┌──

/-- The laws of the one list of bytes: a read after a write finds what was written, inside the range, and what was there before,
outside it; and a list in canonical form stays so. Every access of the device reads and writes that list: a device range, a core's
own memory for its program, a piece of a stream, outside the control rows of a window, and a region of a context image, byte by byte
or in its vectors of 16 parts. -/
def Obligations.BytesReadBackAsWritten : Prop :=
  (∀ (m : List Host.Cell) (a k : Nat) (l : List Byte), Memory.wf m = true → k < l.length →
    memGet (memWrite m a l) (a + k) = l.getD k 0) ∧
  (∀ (m : List Host.Cell) (a k : Nat) (l : List Byte), Memory.wf m = true → (k < a ∨ a + l.length ≤ k) →
    memGet (memWrite m a l) k = memGet m k) ∧
  (∀ (m : List Host.Cell) (a n k : Nat), Memory.wf m = true →
    memGet (memClear m a n) k = if a ≤ k ∧ k < a + n then 0 else memGet m k) ∧
  (∀ (m₁ m₂ : List Host.Cell), Memory.wf m₁ = true → Memory.wf m₂ = true → (∀ k, memGet m₁ k = memGet m₂ k) → m₁ = m₂) ∧
  (∀ (s v : State) (who : Requester) (a n : Nat) (data : List Byte), s.Sound → s.stored a n → s.readDevice who a n = (v, data, none) →
    Holds s.mem a n data ∧ v.mem = s.mem) ∧
  (∀ (s : State) (who : Requester) (a : Nat) (data : List Byte), s.Canonical → s.Sound → s.stored a data.length →
    Wrote s.mem a data (s.writeDevice who a data).mem) ∧
  (∀ (s : State) (a : Nat) (data : List Byte), s.Canonical → s.Sound → s.stored a data.length →
    (s.partlyLost {} a data.length).2 = none → Wrote s.mem a data (s.writeOwn a data).mem) ∧
  (∀ (k : Fin 240) (s v : State) (q a n : Nat) (data : List Byte), s.fetchLocal k q a n = .ok v data →
    (s.core (s.physical k)).openWrites = [] → Holds s.mem (localKey (s.physical k) a) n data ∧ v.mem = s.mem) ∧
  (∀ (k : Fin 240) (s v : State) (q a : Nat) (data : List Byte), s.Canonical → s.storeLocal k q a data = .ok v →
    Wrote s.mem (localKey (s.physical k) a) data v.mem) ∧
  (∀ (s v : State) (w : Piece) (c : Nat) (who : Requester) (data : List Byte), s.Sound → s.readPiece w c who = (v, data, none) →
    (w.srcSpace = 1 → s.controlRow w.src = none → s.stored w.src w.length → Holds s.mem w.src w.length data ∧ v.mem = s.mem) ∧
    (w.srcSpace ≠ 1 → Holds s.mem (localKey (s.physical w.srcCore) w.src) w.length data ∧ v.mem = s.mem)) ∧
  (∀ (s : State) (f : Flight) (data : List Byte), s.Canonical → s.Sound →
    (f.piece.dstSpace = 1 → s.controlRow f.piece.dst = none → s.stored f.piece.dst data.length →
      Wrote s.mem f.piece.dst data (s.writePiece f data).mem) ∧
    (f.piece.dstSpace ≠ 1 → Wrote s.mem (localKey (s.physical f.piece.dstCore) f.piece.dst) data (s.writePiece f data).mem)) ∧
  (∀ (s v : State) (p i : Nat) (r : Region) (data : List Byte) (e : Nat × Nat), s.readRegion p r = (v, data, none) →
    (r.parts s.dev.lanes)[i]? = some e → v.mem = s.mem ∧
    (r.kind ≠ 1 → Holds s.mem (localKey p r.base) r.length data) ∧
    (r.kind = 1 → Holds s.mem (localKey p e.1) 128 (slice data (128 * i) 128))) ∧
  (∀ (s : State) (p i : Nat) (r : Region) (data : List Byte) (e : Nat × Nat), s.Canonical → data.length = r.length →
    0 < s.dev.lanes → (r.parts s.dev.lanes)[i]? = some e →
    (r.kind ≠ 1 → Wrote s.mem (localKey p r.base) data (s.writeRegion p r data).mem) ∧
    (r.kind = 1 → Holds (s.writeRegion p r data).mem (localKey p e.1) 128 (slice data (128 * i) 128)))

/-- MEM.SPLIT marks its dies and waits for them; when a die is done, it has the new split, the bytes of the steps between the old
and the new are zero, and it is off the lists of the MEM.SPLIT commands at work; the end of a command's last die takes it off too,
and its reply waits for the journal. -/
def Obligations.SplitsZeroTheStepsTheyMove : Prop :=
  (∀ (f : Frame) (s u : State) (c mask steps : Nat), Acts 0x0603 f s u c → le f.payload 0 1 = mask → le f.payload 1 1 = steps →
    0 < mask → mask ≤ 15 → 0 < steps → steps ≤ 16 → (steps = 16 → mask % 4 = 0) → legalDevice 0x0603 u = none →
    (∀ d, d < 64 → u.ctxState d ≠ .active) →
    (∀ d ∈ bitsSet mask 4, (u.pond d).resplit = none ∧ u.splitShort d steps = false) →
    ∃ v : State, Handles (.memSplit f) f s (.later v) ∧ (∀ d ∈ bitsSet mask 4, (v.pond d).resplit = some steps) ∧
      (∀ d, d ∉ bitsSet mask 4 → v.pond d = u.pond d) ∧
      v.journal = { u.journal with splitReplies := u.journal.splitReplies ++ [(f, bitsSet mask 4)] } ∧
      v = { u with ponds := v.ponds, journal := v.journal }) ∧
  (∀ (s : State) (d : Fin 4) (steps : Nat), s.Canonical → (s.pond d).resplit = some steps → s.journal.lateWrites = [] →
    ∃ t, exec (.memSplitDone d) s = .next t ∧ (t.pond d).steps = steps ∧ (t.pond d).resplit = none ∧
      (∀ a, scratchBase d + 67108864 * min (s.pond d).steps steps ≤ a → a < scratchBase d + 67108864 * max (s.pond d).steps steps →
        memGet t.mem a = 0) ∧
      t.journal.splitReplies =
        (s.journal.splitReplies.map fun e => (e.1, e.2.filter (· != d.val))).filter fun e => !e.2.isEmpty) ∧
  (∀ (s : State) (d : Fin 4) (steps : Nat) (f : Frame), s.Canonical → (s.pond d).resplit = some steps →
    s.journal.lateWrites = [] → s.journal.splitReplies = [(f, [d.val])] → f.opcode = 0x0603 →
    ∃ t, exec (.memSplitDone d) s = .next t ∧ t.out = s.out ∧
      t.journal = Journal.awaits { s.journal with splitReplies := [] } s.uptime f.session.toNat f.number.toNat 0x0603 {})

/-! ## Pages and segments (R178 to R182, R254 to R258) -/

/-- PAGE.MAP maps free pages of the grant for the context, each map count one higher modulo 256 and no other page changed, and then
ends the suspensions that waited for them in every context; PAGE.UNMAP of pages no piece is using unmaps them, and of pages in use
waits. PAGE.RETIRE and SEG.RETIRE mark what they name, outside the journal and the windows of in-bank compute, for good, and nothing
else: a free page is retired at once, a mapped one stays mapped and is retire-pending. -/
def Obligations.PagesComeAndGo : Prop :=
  (∀ (f : Frame) (s u : State) (c first n sh : Nat), Acts 0x0701 f s u c → le f.payload 0 4 = first → le f.payload 4 4 = n →
    0 < n → first + n ≤ 16777216 → le f.payload 9 1 = sh → sh ≤ 1 → u.pagesFailed first n = false → legal 0x0701 c u = none →
    (∀ g, first ≤ g → g < first + n → u.pageKind c g = 0 ∧ (u.grant c).holdsSegment (g / 16384) = true) →
    ∃ v : State, Handles (.pageMap f) f s (.reply {} v.resumeEverywhere) ∧ v = { u with pages := v.pages } ∧
      (∀ g, first ≤ g → g < first + n → v.page g = { u.page g with
        mapped := true, shared := decide (sh = 1), context := c, use := 0, slot := 0, index := 0,
        mapCount := ((u.page g).mapCount + 1) % 256 }) ∧
      (∀ g, g < first ∨ first + n ≤ g → v.page g = u.page g)) ∧
  (∀ (f : Frame) (s u : State) (c first n : Nat), Acts 0x0702 f s u c → le f.payload 0 4 = first → le f.payload 4 4 = n →
    0 < n → first + n ≤ 16777216 → u.pagesFailed first n = false → legal 0x0702 c u = none →
    (∀ g, first ≤ g → g < first + n → u.unmappable c g = true) →
    (∀ x ∈ (u.context c).pins, overlaps (65536 * first) (65536 * n) x.destination x.length = false) →
    ((∀ g, first ≤ g → g < first + n → u.pageInUse g = false) →
      ∃ v : State, Handles (.pageUnmap f) f s (.reply {} v) ∧ v = (List.range' first n).foldl State.unmapPage u ∧
        (∀ g, first ≤ g → g < first + n → (v.page g).mapped = false) ∧
        (∀ g, g < first ∨ first + n ≤ g → v.page g = u.page g)) ∧
    ((∃ g, first ≤ g ∧ g < first + n ∧ u.pageInUse g = true) →
      Handles (.pageUnmap f) f s (.later { u with journal := { u.journal with unmapWaits := u.journal.unmapWaits ++
        [{ session := f.session.toNat, number := f.number.toNat, opcode := 0x0702, pages := List.range' first n }] } }))) ∧
  (∀ (f : Frame) (s u : State) (c first n : Nat), Acts 0x0703 f s u c → le f.payload 0 4 = first → le f.payload 4 4 = n →
    0 < n → first + n ≤ 16777216 → u.pagesFailed first n = false → legalDevice 0x0703 u = none →
    u.journalSegment (first / 16384) ((first + n - 1) / 16384 - first / 16384 + 1) = none →
    ∃ v : State, Handles (.pageRetire f) f s (.reply {} v) ∧
      (∀ g, first ≤ g → g < first + n → (u.page g).pending = false → (u.page g).retired = false →
        v.page g = { u.page g with pending := true, retired := !(u.page g).mapped, source := 3 }) ∧
      (∀ g, first ≤ g → g < first + n → ((u.page g).pending = true ∨ (u.page g).retired = true) → v.page g = u.page g) ∧
      (∀ g, g < first ∨ first + n ≤ g → v.page g = u.page g)) ∧
  (∀ (f : Frame) (s u : State) (c first n : Nat), Acts 0x0802 f s u c → le f.payload 0 2 = first → le f.payload 2 2 = n →
    0 < n → first + n ≤ 1024 → u.pagesFailed (16384 * first) (16384 * n) = false → legalDevice 0x0802 u = none →
    u.journalSegment first n = none → (∀ g, first ≤ g → g < first + n → u.inWindow g = false) →
    ∃ v : State, Handles (.segRetire f) f s (.reply {} v) ∧ (∀ g, first ≤ g → g < first + n → v.segRetired g = true) ∧
      (∀ g, g < first ∨ first + n ≤ g → v.segRetired g = u.segRetired g))

/-- SEG.RECODE outside the journal, in-bank compute and a running sweep is staged; the sweep of its segment ends with the new code
in force for that segment, its progress and losses are noted, and the command goes on, and then those that wait for the stack. With no
segment left it completes DONE, or UNCORRECTABLE with the number of blocks it lost and the first of them. -/
def Obligations.RecodesAreStagedAndSwept : Prop :=
  (∀ (f : Frame) (s u : State) (c first n code : Nat), Acts 0x0801 f s u c → le f.payload 0 2 = first → le f.payload 2 2 = n →
    le f.payload 4 1 = code → 0 < n → first + n ≤ 1024 → code ≤ 2 → u.pagesFailed (16384 * first) (16384 * n) = false →
    legalDevice 0x0801 u = none →
    (∀ d, d < 64 → u.ctxState d = .active → ∀ g, first ≤ g → g < first + n → (u.grant d).holdsSegment g = false) →
    (∀ k, k < 8 → overlaps first n (k * 128) 128 = true → u.computing k = false ∧ u.sweepRuns k = false) →
    u.journalSegment first n = none →
    (∀ e ∈ u.pages, e.2.mapped = true → first ≤ e.1 / 16384 → e.1 / 16384 < first + n → 65536 * (e.1 % 16384) < usableBytes code) →
    flowCheck c u = none →
    Handles (.segRecode f) f s (.later (u.stage
      { stream := c, session := f.session.toNat, number := f.number.toNat, answer := true,
        cmd := { opcode := 0x0801, frame := f, address := first, count := n, value := code, acceptedAt := u.now } }))) ∧
  (∀ (s v : State) (k : Fin 8) (c csn g : Nat) (m : Cmd) (lost : List Nat), s.Canonical → s.inService = true →
    (s.stack k).sweep = some (c, csn) → (s.stack k).sweepSegment = g → s.cmd c csn = some m → m.value ≤ 2 →
    (s.modStack k fun t => { t with sweep := none, sweepSegment := 0, sweepLeft := 0 }).sweepSegment g m.value m.swept = (v, lost) →
    v.segCode g = m.value ∧ exec (.segmentSweep k) s = .next ((v.modCmd c csn fun x =>
      { x.lose lost with progress := g + 1 - x.address, swept := 0 }).sweepOn c csn)) ∧
  (∀ (s : State) (c csn st : Nat) (m : Cmd), s.Canonical → c < 64 → s.cmd c csn = some m → m.opcode = 0x0801 → m.phase ≠ .completed →
    s.unswept m = [] → st = (if 0 < m.lost then Status.uncorrectable else Status.done) →
    ∃ (v : State) (m' : Cmd), s.sweepNext c csn = v.replayStep ∧ v.cmd c csn = some m' ∧ m'.phase = .completed ∧ m'.status = st ∧
      m'.completion = completionPayload m st s.now m.lost { rank := 0, status := st, address := m.firstLost })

└──

**Task objective:** Using the entries above, give again exactly the lines from the line holding "(∀ (s v : State) (who" through the line holding "Wrote s.mem (localKey (s.physical k)". Include both end lines and nothing else.

**Task solution:**
  (∀ (s v : State) (who : Requester) (a n : Nat) (data : List Byte), s.Sound → s.stored a n → s.readDevice who a n = (v, data, none) →
    Holds s.mem a n data ∧ v.mem = s.mem) ∧
  (∀ (s : State) (who : Requester) (a : Nat) (data : List Byte), s.Canonical → s.Sound → s.stored a data.length →
    Wrote s.mem a data (s.writeDevice who a data).mem) ∧
  (∀ (s : State) (a : Nat) (data : List Byte), s.Canonical → s.Sound → s.stored a data.length →
    (s.partlyLost {} a data.length).2 = none → Wrote s.mem a data (s.writeOwn a data).mem) ∧
  (∀ (k : Fin 240) (s v : State) (q a n : Nat) (data : List Byte), s.fetchLocal k q a n = .ok v data →
    (s.core (s.physical k)).openWrites = [] → Holds s.mem (localKey (s.physical k) a) n data ∧ v.mem = s.mem) ∧
  (∀ (k : Fin 240) (s v : State) (q a : Nat) (data : List Byte), s.Canonical → s.storeLocal k q a data = .ok v →
    Wrote s.mem (localKey (s.physical k) a) data v.mem) ∧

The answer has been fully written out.